Recognizing Anxiety as a Physical Condition

Understanding that anxiety is not merely a mental issue, but a real, physical problem is an essential step in healing. This realization comes when you see anxiety as a physical condition that can impact your entire nervous system, influencing emotions, thoughts, and even your ability to focus. This awareness allows you to feel less overwhelmed by anxiety and gives you hope that you can manage and survive it.

However, if you avoid talking about your experiences or reaching out for support, you risk becoming trapped in these powerful negative emotions. The inability to express what you are feeling can reinforce isolation and make coping even more difficult.
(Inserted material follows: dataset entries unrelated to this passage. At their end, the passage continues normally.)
-- ==== Sys2Proof/Laws/State.lean ====
section
/-! SUPPORT. One lemma per field and update of the State, and what every field is at reset. -/

namespace Sys2Proof.Machine

section setLen
variable (s : State) (n : Nat)

@[simp] theorem State.setLen_cfg : (s.setLen n).cfg = s.cfg := rfl
@[simp] theorem State.setLen_buf : (s.setLen n).buf = s.buf := rfl
@[simp] theorem State.setLen_len : (s.setLen n).len = n := rfl
@[simp] theorem State.setLen_lastActivity : (s.setLen n).lastActivity = s.lastActivity := rfl
@[simp] theorem State.setLen_stamped : (s.setLen n).stamped = s.stamped := rfl
@[simp] theorem State.setLen_consuming : (s.setLen n).consuming = s.consuming := rfl
@[simp] theorem State.setLen_requests : (s.setLen n).requests = s.requests := rfl
@[simp] theorem State.setLen_results : (s.setLen n).results = s.results := rfl
@[simp] theorem State.setLen_draws : (s.setLen n).draws = s.draws := rfl

end setLen

section setByte
variable (s : State) (a : Nat) (v : Byte)

@[simp] theorem State.setByte_cfg : (s.setByte a v).cfg = s.cfg := rfl
@[simp] theorem State.setByte_buf : (s.setByte a v).buf = Memory.write s.buf a v := rfl
@[simp] theorem State.setByte_len : (s.setByte a v).len = s.len := rfl
@[simp] theorem State.setByte_lastActivity : (s.setByte a v).lastActivity = s.lastActivity := rfl
@[simp] theorem State.setByte_stamped : (s.setByte a v).stamped = s.stamped := rfl
@[simp] theorem State.setByte_consuming : (s.setByte a v).consuming = s.consuming := rfl
@[simp] theorem State.setByte_requests : (s.setByte a v).requests = s.requests := rfl
@[simp] theorem State.setByte_results : (s.setByte a v).results = s.results := rfl
@[simp] theorem State.setByte_draws : (s.setByte a v).draws = s.draws := rfl

end setByte

section setLastActivity
variable (s : State) (t : Nat)

@[simp] theorem State.setLastActivity_cfg : (s.setLastActivity t).cfg = s.cfg := rfl
@[simp] theorem State.setLastActivity_buf : (s.setLastActivity t).buf = s.buf := rfl
@[simp] theorem State.setLastActivity_len : (s.setLastActivity t).len = s.len := rfl
@[simp] theorem State.setLastActivity_lastActivity : (s.setLastActivity t).lastActivity = t := rfl
@[simp] theorem State.setLastActivity_stamped : (s.setLastActivity t).stamped = true := rfl
@[simp] theorem State.setLastActivity_consuming : (s.setLastActivity t).consuming = s.consuming := rfl
@[simp] theorem State.setLastActivity_requests : (s.setLastActivity t).requests = s.requests := rfl
@[simp] theorem State.setLastActivity_results : (s.setLastActivity t).results = s.results := rfl
@[simp] theorem State.setLastActivity_draws : (s.setLastActivity t).draws = s.draws := rfl

end setLastActivity

section forgetActivity
variable (s : State)

@[simp] theorem State.forgetActivity_cfg : s.forgetActivity.cfg = s.cfg := rfl
@[simp] theorem State.forgetActivity_buf : s.forgetActivity.buf = s.buf := rfl
@[simp] theorem State.forgetActivity_len : s.forgetActivity.len = s.len := rfl
@[simp] theorem State.forgetActivity_lastActivity : s.forgetActivity.lastActivity = s.lastActivity := rfl
@[simp] theorem State.forgetActivity_stamped : s.forgetActivity.stamped = false := rfl
@[simp] theorem State.forgetActivity_consuming : s.forgetActivity.consuming = s.consuming := rfl
@[simp] theorem State.forgetActivity_requests : s.forgetActivity.requests = s.requests := rfl
@[simp] theorem State.forgetActivity_results : s.forgetActivity.results = s.results := rfl
@[simp] theorem State.forgetActivity_draws : s.forgetActivity.draws = s.draws := rfl

end forgetActivity

section setConsuming
variable (s : State) (c : Bool)

@[simp] theorem State.setConsuming_cfg : (s.setConsuming c).cfg = s.cfg := rfl
@[simp] theorem State.setConsuming_buf : (s.setConsuming c).buf = s.buf := rfl
@[simp] theorem State.setConsuming_len : (s.setConsuming c).len = s.len := rfl
@[simp] theorem State.setConsuming_lastActivity : (s.setConsuming c).lastActivity = s.lastActivity := rfl
@[simp] theorem State.setConsuming_stamped : (s.setConsuming c).stamped = s.stamped := rfl
@[simp] theorem State.setConsuming_consuming : (s.setConsuming c).consuming = c := rfl
@[simp] theorem State.setConsuming_requests : (s.setConsuming c).requests = s.requests := rfl
@[simp] theorem State.setConsuming_results : (s.setConsuming c).results = s.results := rfl
@[simp] theorem State.setConsuming_draws : (s.setConsuming c).draws = s.draws := rfl

end setConsuming

section advanceDraws
variable (s : State)

@[simp] theorem State.advanceDraws_cfg : s.advanceDraws.cfg = s.cfg := rfl
@[simp] theorem State.advanceDraws_buf : s.advanceDraws.buf = s.buf := rfl
@[simp] theorem State.advanceDraws_len : s.advanceDraws.len = s.len := rfl
@[simp] theorem State.advanceDraws_lastActivity : s.advanceDraws.lastActivity = s.lastActivity := rfl
@[simp] theorem State.advanceDraws_stamped : s.advanceDraws.stamped = s.stamped := rfl
@[simp] theorem State.advanceDraws_consuming : s.advanceDraws.consuming = s.consuming := rfl
@[simp] theorem State.advanceDraws_requests : s.advanceDraws.requests = s.requests := rfl
@[simp] theorem State.advanceDraws_results : s.advanceDraws.results = s.results := rfl
@[simp] theorem State.advanceDraws_draws : s.advanceDraws.draws = s.draws + 1 := rfl

end advanceDraws

section record
variable (s : State) (r : Result)

@[simp] theorem State.record_cfg : (s.record r).cfg = s.cfg := rfl
@[simp] theorem State.record_buf : (s.record r).buf = s.buf := rfl
@[simp] theorem State.record_len : (s.record r).len = s.len := rfl
@[simp] theorem State.record_lastActivity : (s.record r).lastActivity = s.lastActivity := rfl
@[simp] theorem State.record_stamped : (s.record r).stamped = s.stamped := rfl
@[simp] theorem State.record_consuming : (s.record r).consuming = s.consuming := rfl
@[simp] theorem State.record_requests : (s.record r).requests = s.requests := rfl
@[simp] theorem State.record_results : (s.record r).results = s.results ++ [r] := rfl
@[simp] theorem State.record_draws : (s.record r).draws = s.draws := rfl

end record

section setRequests
variable (s : State) (rs : List Request)

@[simp] theorem State.setRequests_cfg : (s.setRequests rs).cfg = s.cfg := rfl
@[simp] theorem State.setRequests_buf : (s.setRequests rs).buf = s.buf := rfl
@[simp] theorem State.setRequests_len : (s.setRequests rs).len = s.len := rfl
@[simp] theorem State.setRequests_lastActivity : (s.setRequests rs).lastActivity = s.lastActivity := rfl
@[simp] theorem State.setRequests_stamped : (s.setRequests rs).stamped = s.stamped := rfl
@[simp] theorem State.setRequests_consuming : (s.setRequests rs).consuming = s.consuming := rfl
@[simp] theorem State.setRequests_requests : (s.setRequests rs).requests = rs := rfl
@[simp] theorem State.setRequests_results : (s.setRequests rs).results = s.results := rfl
@[simp] theorem State.setRequests_draws : (s.setRequests rs).draws = s.draws := rfl

end setRequests

@[simp] theorem State.reset_cfg : State.reset.cfg = hardwareConfig := rfl
@[simp] theorem State.reset_buf : State.reset.buf = [] := rfl
@[simp] theorem State.reset_len : State.reset.len = 0 := rfl
@[simp] theorem State.reset_lastActivity : State.reset.lastActivity = 0 := rfl
@[simp] theorem State.reset_stamped : State.reset.stamped = false := rfl
@[simp] theorem State.reset_consuming : State.reset.consuming = false := rfl
@[simp] theorem State.reset_requests : State.reset.requests = [] := rfl
@[simp] theorem State.reset_results : State.reset.results = [] := rfl
@[simp] theorem State.reset_draws : State.reset.draws = 0 := rfl

/-- Two states with the same fields are the same state. -/
theorem State.eq_of_fields {s t : State} (h1 : s.cfg = t.cfg) (h2 : s.buf = t.buf) (h3 : s.len = t.len)
    (h4 : s.lastActivity = t.lastActivity) (h5 : s.stamped = t.stamped) (h6 : s.consuming = t.consuming)
    (h7 : s.requests = t.requests) (h8 : s.results = t.results) (h9 : s.draws = t.draws) : s = t := by
  cases s; cases t; simp_all

@[simp] theorem finish_eq (r : Result) (s : State) : finish r s = .next (s.record r) := rfl

@[simp] theorem raise_eq (e : BlockError) (s : State) : raise e s = .next (s.record (.error e)) := rfl

/-- Setting `len` twice is setting it once. -/
@[simp] theorem State.setLen_setLen (s : State) (m n : Nat) : (s.setLen m).setLen n = s.setLen n := rfl

/-- Setting `consuming` twice is setting it once. -/
@[simp] theorem State.setConsuming_setConsuming (s : State) (c d : Bool) :
    (s.setConsuming c).setConsuming d = s.setConsuming d := rfl

/-- Setting `consuming` to what it is changes nothing. -/
theorem State.setConsuming_self {s : State} {c : Bool} (h : s.consuming = c) : s.setConsuming c = s := by
  cases s; cases h; rfl

end Sys2Proof.Machine
end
The Consequences of Holding Strong Emotions Inside

Nearly every adult is familiar with, or has heard of, someone who has taken their own life. This tragic outcome prompts difficult questions, such as how someone can reach a point where they no longer wish to live. Many individuals lose hope for a variety of reasons, struggling intensely with their emotions and feeling isolated or trapped. This overwhelming pain can be caused by anxiety, guilt, shame, depression, anger, loss, or health problems, and can lead to intense suffering and drive a person to seek escape, and, for some, suicide appears to be the only way out.

Although it can be hard to comprehend, taking your life does occur and is not as rare as one might think. After tragic events like this, the narrative often reveals that the individual had been suppressing their feelings, worries, insecurities, and thoughts. These internal struggles affected their nervous system to such a degree that they could no longer manage or endure.

Survivors—those left behind—frequently wrestle with guilt, questioning why the person did not confide in them or feeling regret that they were unaware of the victim's struggles. The term "victim" is used here because, ultimately, the individual becomes a victim of their own nervous system. The very system meant to protect and sustain life can, when overwhelmed, undermine health and happiness.

Recognizing that mental health is equally as important as physical health is crucial. If we neglect the issues we carry within, our physical survival is at risk. Addressing mental health challenges is not just a matter of emotional well-being, but a fundamental part of overall health.